= Kota Buruk =

Historic site in Malaysia

Kota Buruk, literally meaning "Fort of Ruins" in Malay, is a historic site believed to be located at today's Kampung Tanjung Selabu, Jorak, Sungai Terap, Bukit Pasir, Pagoh, Muar, Johor, Malaysia. This site purportedly said to be identified as the original Kota Buruk location and is being preserved as a historic place for the public to visit. Nearby, another historic site, the fort of Biawak Busuk, is believed to be located.

This fort and Biawak Busuk are two historical sites in ancient Malacca's history which Parameswara opened during his stop over and stay in Pagoh, Muar when exiled from Temasik, before his move to Malacca and open the Malacca sultanate empire.
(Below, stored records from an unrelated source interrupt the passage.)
-- ==== Sys2Proof/Laws/KeepsMemory.lean ====
section
/-! SUPPORT. Sys2Proof/Laws/KeepsMemory.lean: every operation of Machine/Memory.lean keeps what `Keeps` says. -/

namespace Sys2Proof.Machine

open Sys2Proof

theorem setCoh_keeps {a : State} (f : Coh → Coh) {s : State} (hs : Keeps a s) :
    Keeps a (setCoh f s) := by
  unfold setCoh
  refine Keeps.same (s := s) ?_ rfl rfl rfl rfl rfl rfl rfl rfl rfl
  exact hs

theorem putD_wf {α : Type} [DecidableEq α] (d : Nat → α) (k : Nat) (v : α) (m : SMap α) (h : sortedKeys m = true ∧ ∀ p ∈ m, p.2 ≠ d p.1) :
    sortedKeys (putD (d k) k v m) = true ∧ ∀ p ∈ putD (d k) k v m, p.2 ≠ d p.1 := by
  unfold putD
  split
  · exact ⟨sorted_del h.1, fun p hp => h.2 p (List.mem_filter.1 hp).1⟩
  · rename_i hv
    refine ⟨sorted_put h.1, fun p hp => ?_⟩
    rcases mem_put hp with rfl | hp
    · exact hv
    · exact h.2 p hp

theorem pokeBytes_keeps {a : State} (off : Nat) (l : List Byte) {s : State} (hs : Keeps a s) : Keeps a (pokeBytes off l s) := by
  refine hs.trans { Keeps.refl s with mem := fun g => ?_ }
  have key : ∀ (l : List (Byte × Nat)) (b : SMap Byte), (sortedKeys b = true ∧ ∀ p ∈ b, p.2 ≠ unlistedByte s.mem p.1) →
      (sortedKeys (l.foldl (fun b p => putD (unlistedByte s.mem (off + p.2)) (off + p.2) p.1 b) b) = true ∧
        ∀ p ∈ l.foldl (fun b p => putD (unlistedByte s.mem (off + p.2)) (off + p.2) p.1 b) b, p.2 ≠ unlistedByte s.mem p.1) := by
    intro l
    induction l with
    | nil => exact fun b h => h
    | cons x t ih => exact fun b h => ih _ (putD_wf (unlistedByte s.mem) (off + x.2) x.1 b h)
  exact key l.zipIdx s.mem.bytes g

theorem spoil_keeps {a : State} (lo len : Nat) {s : State} (hs : Keeps a s) : Keeps a (spoil lo len s) := by
  refine hs.trans { Keeps.refl s with mem := fun g => ⟨sorted_filter _ g.1, fun p hp => ?_⟩, free := Nat.le_add_right _ _ }
  have hp := List.mem_filter.1 hp
  have hne := g.2 p hp.1
  have hout : ¬(lo ≤ p.1 ∧ p.1 < lo + len) := by
    have := hp.2
    simp only [Bool.not_eq_true', Bool.and_eq_false_iff, decide_eq_false_iff_not] at this
    omega
  refine fun he => hne (he.trans ?_)
  simp only [spoil, drew, setMem, setCoh, unlistedByte, List.find?_cons]
  have h1 : (decide (lo ≤ p.1) && decide (p.1 < lo + len)) = false := by
    simp only [Bool.and_eq_false_iff, decide_eq_false_iff_not]
    omega
  rw [h1]
  have h2 : List.find? (fun j => decide (j.1 ≤ p.1) && decide (p.1 < j.1 + j.2.1))
      (List.filter (fun j => !(decide (lo ≤ j.1) && decide (j.1 + j.2.1 ≤ lo + len))) s.mem.junk) =
      List.find? (fun j => decide (j.1 ≤ p.1) && decide (p.1 < j.1 + j.2.1)) s.mem.junk := by
    generalize s.mem.junk = js
    induction js with
    | nil => rfl
    | cons j t ih =>
      simp only [List.filter_cons, List.find?_cons]
      split
      · simp only [List.find?_cons]
        split <;> simp_all
      · rename_i hj
        have hj : lo ≤ j.1 ∧ j.1 + j.2.1 ≤ lo + len := by simpa using hj
        have : (decide (j.1 ≤ p.1) && decide (p.1 < j.1 + j.2.1)) = false := by
          simp only [Bool.and_eq_false_iff, decide_eq_false_iff_not]
          omega
        rw [this]
        exact ih
  rw [h2]

theorem putGran_keeps {a : State} (g : Nat) (l : List Byte) {s : State} (hs : Keeps a s) :
    Keeps a (putGran g l s) := by
  unfold putGran
  extract_lets +onlyGivenNames -underBinder s0
  clear_value s0
  apply setMem_keeps
  · intro x1
    exact ⟨rfl, rfl⟩
  · apply pokeBytes_keeps
    exact hs

theorem memErrLog_keeps {a : State} (kind : Nat) (l : Loc) {s : State} (hs : Keeps a s) :
    Keeps a (memErrLog kind l s) := by
  unfold memErrLog
  refine keeps_ite ?_ ?_
  · exact hs
  · apply wr_keeps
    apply wr_keeps
    apply wr_keeps
    apply wr_keeps
    apply setB_keeps
    exact hs

theorem postMemUe_keeps {a : State} (off : Nat) {s : State} (hs : Keeps a s) :
    Keeps a (postMemUe off s) := by
  unfold postMemUe
  extract_lets +onlyGivenNames -underBinder s0
  clear_value s0
  extract_lets +onlyGivenNames -underBinder s1
  clear_value s1
  refine keeps_ite ?_ ?_
  · apply postEvent_keeps
    exact hs
  · apply logRec_keeps
    exact hs

theorem meetUe_keeps {a : State} (g : Nat) {s : State} (hs : Keeps a s) :
    Keeps a (meetUe g s) := by
  unfold meetUe
  extract_lets +onlyGivenNames -underBinder s0
  clear_value s0
  extract_lets +onlyGivenNames -underBinder s1
  clear_value s1
  apply postMemUe_keeps
  apply memErrLog_keeps
  apply bump_keeps
  exact hs

theorem writeGran_keeps {a : State} (g : Nat) (w : List (Nat × Byte)) {s : State} (hs : Keeps a s) :
    Keeps a (writeGran g w s).2 := by
  unfold writeGran
  refine keeps_ite_snd ?_ ?_
  · refine keeps_mk ?_
    apply putGran_keeps
    exact hs
  · refine keeps_ite_snd ?_ ?_
    · refine keeps_mk ?_
      apply meetUe_keeps
      exact hs
    · refine keeps_mk ?_
      apply putGran_keeps
      exact hs

theorem setLine_keeps {a : State} (line : Nat) (c : CLine) {s : State} (hs : Keeps a s) :
    Keeps a (setLine line c s) := by
  unfold setLine
  apply setCoh_keeps
  exact hs

theorem dropLine_keeps {a : State} (line : Nat) {s : State} (hs : Keeps a s) :
    Keeps a (dropLine line s) := by
  unfold dropLine
  apply setCoh_keeps
  exact hs

theorem setChan_keeps {a : State} (k : Nat) (f : Chan → Chan) {s : State} (hs : Keeps a s) :
    Keeps a (setChan k f s) := by
  unfold setChan
  apply setMem_keeps
  · intro x0
    exact ⟨rfl, rfl⟩
  · exact hs

theorem enqueue_keeps {a : State} (r : MReq) {s : State} (hs : Keeps a s) :
    Keeps a (enqueue r s) := by
  unfold enqueue
  extract_lets +onlyGivenNames -underBinder s0
  clear_value s0
  apply setChan_keeps
  exact hs

theorem writeBack_keeps {a : State} (line : Nat) (cls : Nat) {s : State} (hs : Keeps a s) :
    Keeps a (writeBack line cls s) := by
  unfold writeBack
  extract_lets +onlyGivenNames -underBinder s0
  clear_value s0
  extract_lets +onlyGivenNames -underBinder s1
  clear_value s1
  extract_lets +onlyGivenNames -underBinder s2
  clear_value s2
  extract_lets +onlyGivenNames -underBinder s3
  clear_value s3
  extract_lets +onlyGivenNames -underBinder s4
  clear_value s4
  extract_lets +onlyGivenNames -underBinder s5
  have h6 : Keeps a s5 := by
    unfold s5
    apply forEach_keeps
    · intro x7 x8 x9
      split
      · apply setLine_keeps
        exact x9
      · exact x9
    · exact hs
  clear_value s5
  apply enqueue_keeps
  exact h6

theorem evictLine_keeps {a : State} (line : Nat) (cls : Nat) {s : State} (hs : Keeps a s) :
    Keeps a (evictLine line cls s) := by
  unfold evictLine
  split
  · apply dropLine_keeps
    refine keeps_ite ?_ ?_
    · apply writeBack_keeps
      exact hs
    · exact hs
  · exact hs

theorem allocLine_keeps {a : State} (line : Nat) (cls : Nat) (data : List Byte) (dirty : Bool) {s : State} (hs : Keeps a s) :
    Keeps a (allocLine line cls data dirty s) := by
  unfold allocLine
  extract_lets +onlyGivenNames -underBinder s0
  clear_value s0
  split
  · exact hs
  · extract_lets +onlyGivenNames -underBinder s1
    clear_value s1
    split
    · apply setLine_keeps
      exact hs
    · split
      · extract_lets +onlyGivenNames -underBinder s2
        have h3 : Keeps a s2 := by
          unfold s2
          apply forEach_keeps
          · intro x4 x5 x6
            apply evictLine_keeps
            exact x6
          · exact hs
        clear_value s2
        apply setLine_keeps
        exact h3
      · extract_lets +onlyGivenNames -underBinder s7
        have h8 : Keeps a s7 := by
          unfold s7
          apply forEach_keeps
          · intro x9 x10 x11
            apply setLine_keeps
            exact x11
          · exact hs
        clear_value s7
        extract_lets +onlyGivenNames -underBinder s12
        have h13 : Keeps a s12 := by
          unfold s12
          apply forEach_keeps
          · intro x14 x15 x16
            apply evictLine_keeps
            exact x16
          · exact h8
        clear_value s12
        apply setLine_keeps
        exact h13

theorem fillGran_keeps {a : State} (g : Nat) (cls : Nat) (data : List Byte) {s : State} (hs : Keeps a s) :
    Keeps a (fillGran g cls data s) := by
  unfold fillGran
  refine keeps_ite ?_ ?_
  · exact hs
  · apply forEach_keeps
    · intro x0 x1 x2
      refine keeps_ite ?_ ?_
      · exact x2
      · apply allocLine_keeps
        exact x2
    · exact hs

theorem setMesh_keeps {a : State} (f : Mesh → Mesh) {s : State} (hs : Keeps a s) :
    Keeps a (setMesh f s) := by
  unfold setMesh
  refine Keeps.same (s := s) ?_ rfl rfl rfl rfl rfl rfl rfl rfl rfl
  exact hs

theorem departMesh_keeps {a : State} (k : Nat) (id : Nat) (fn : Nat) (tgt : Nat) (line : Nat) {s : State} (hs : Keeps a s) :
    Keeps a (departMesh k id fn tgt line s) := by
  unfold departMesh
  extract_lets +onlyGivenNames -underBinder s0
  clear_value s0
  apply setMesh_keeps
  apply travel_keeps
  refine Keeps.same (s := s) ?_ rfl rfl rfl rfl rfl rfl rfl rfl rfl
  exact hs

theorem meshAnswer_keeps {a : State} (k : Nat) (id : Nat) (st : Status) (data : List Byte) {s : State} (hs : Keeps a s) :
    Keeps a (meshAnswer k id st data s) := by
  unfold meshAnswer
  split
  · exact hs
  · apply setMesh_keeps
    exact hs

theorem arriveAt_keeps {a : State} (flit : Nat) (k : Nat) (id : Nat) (f : State → State) {s : State} (hf : ∀ y0, Keeps a y0 → Keeps a (f y0)) (hs : Keeps a s) :
    Keeps a (arriveAt flit k id f s) := by
  unfold arriveAt
  split
  · apply hf
    exact hs
  · apply hf
    apply bumpSat_keeps
    exact hs
  · apply meshAnswer_keeps
    apply bumpSat_keeps
    exact hs
  · apply bumpSat_keeps
    exact hs

theorem noteLate_keeps {a : State} (line : Nat) (fn : Option Nat) {s : State} (hs : Keeps a s) :
    Keeps a (noteLate line fn s) := by
  unfold noteLate
  extract_lets +onlyGivenNames -underBinder s0
  clear_value s0
  apply count_keeps
  apply setChan_keeps
  exact hs

theorem doneOut_keeps {a : State} (w : Who) {s : State} (hs : Keeps a s) :
    Keeps a (doneOut w s) := by
  unfold doneOut
  apply setCoh_keeps
  exact hs

theorem answerMem_keeps {a : State} (r : MReq) (st : Status) (data : List Byte) {s : State} (hs : Keeps a s) :
    Keeps a (answerMem r st data s) := by
  unfold answerMem
  refine keeps_ite ?_ ?_
  · exact hs
  · extract_lets +onlyGivenNames -underBinder s0
    clear_value s0
    extract_lets +onlyGivenNames -underBinder s1
    have h2 : Keeps a s1 := by
      unfold s1
      refine keeps_ite ?_ ?_
      · apply noteLate_keeps
        exact hs
      · exact hs
    clear_value s1
    apply meshAnswer_keeps
    apply doneOut_keeps
    exact h2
There are a few sources of history records regarding these events, as follows:
- João de Barros wrote in 1553 in his 2nd Décadas da Ásia ("Decades of Asia"), a history of the Portuguese in India and Asia that Parameswara (Paramicura) who were driven away from Temasik after he killed the representative of the King of Siam, Temagi, had escaped in exile and stopped in Muar and built in rural areas of Muar called Pagoh.
- Tun Sri Lanang: Shellabear version: In the Sejarah Melayu or Malay Annals states that Temasik during the reign of Parameswara (Sultan Iskandar Shah) was defeated by Majapahit Kingdom. But he and his family including his followers had fled to Pagoh, Muar and opened two areas on the banks of the Muar River; Biawak Busuk and build a fort called Kota Buruk before moved to and opened up Melaka. In 1488, Malacca Sultan Alauddin Riayat Shah (1477–1488) has died and buried in Pagoh, Ulu Muar.
- Tomé Pires (Suma Oriental): This source highlighted the emergence of Parameswara replacing his father, Raja Sam Agi as the ruler of Palembang who had opened Malacca. He was attacked by the King of Java, Batara Tamavill for declaring himself as 'Mjeura'(those who dare) and fled to Temasik (Singapore). After killing Siamese King of Ayutthaya representative, Temagi there, he secretly ruled Temasik for five years. But fearing the revenge attacked by the King of Ayutthaya, he fled to Pagoh, Muar with his 1,000 followers and lived there for six years when the Seletar peoples were still occupying Malacca.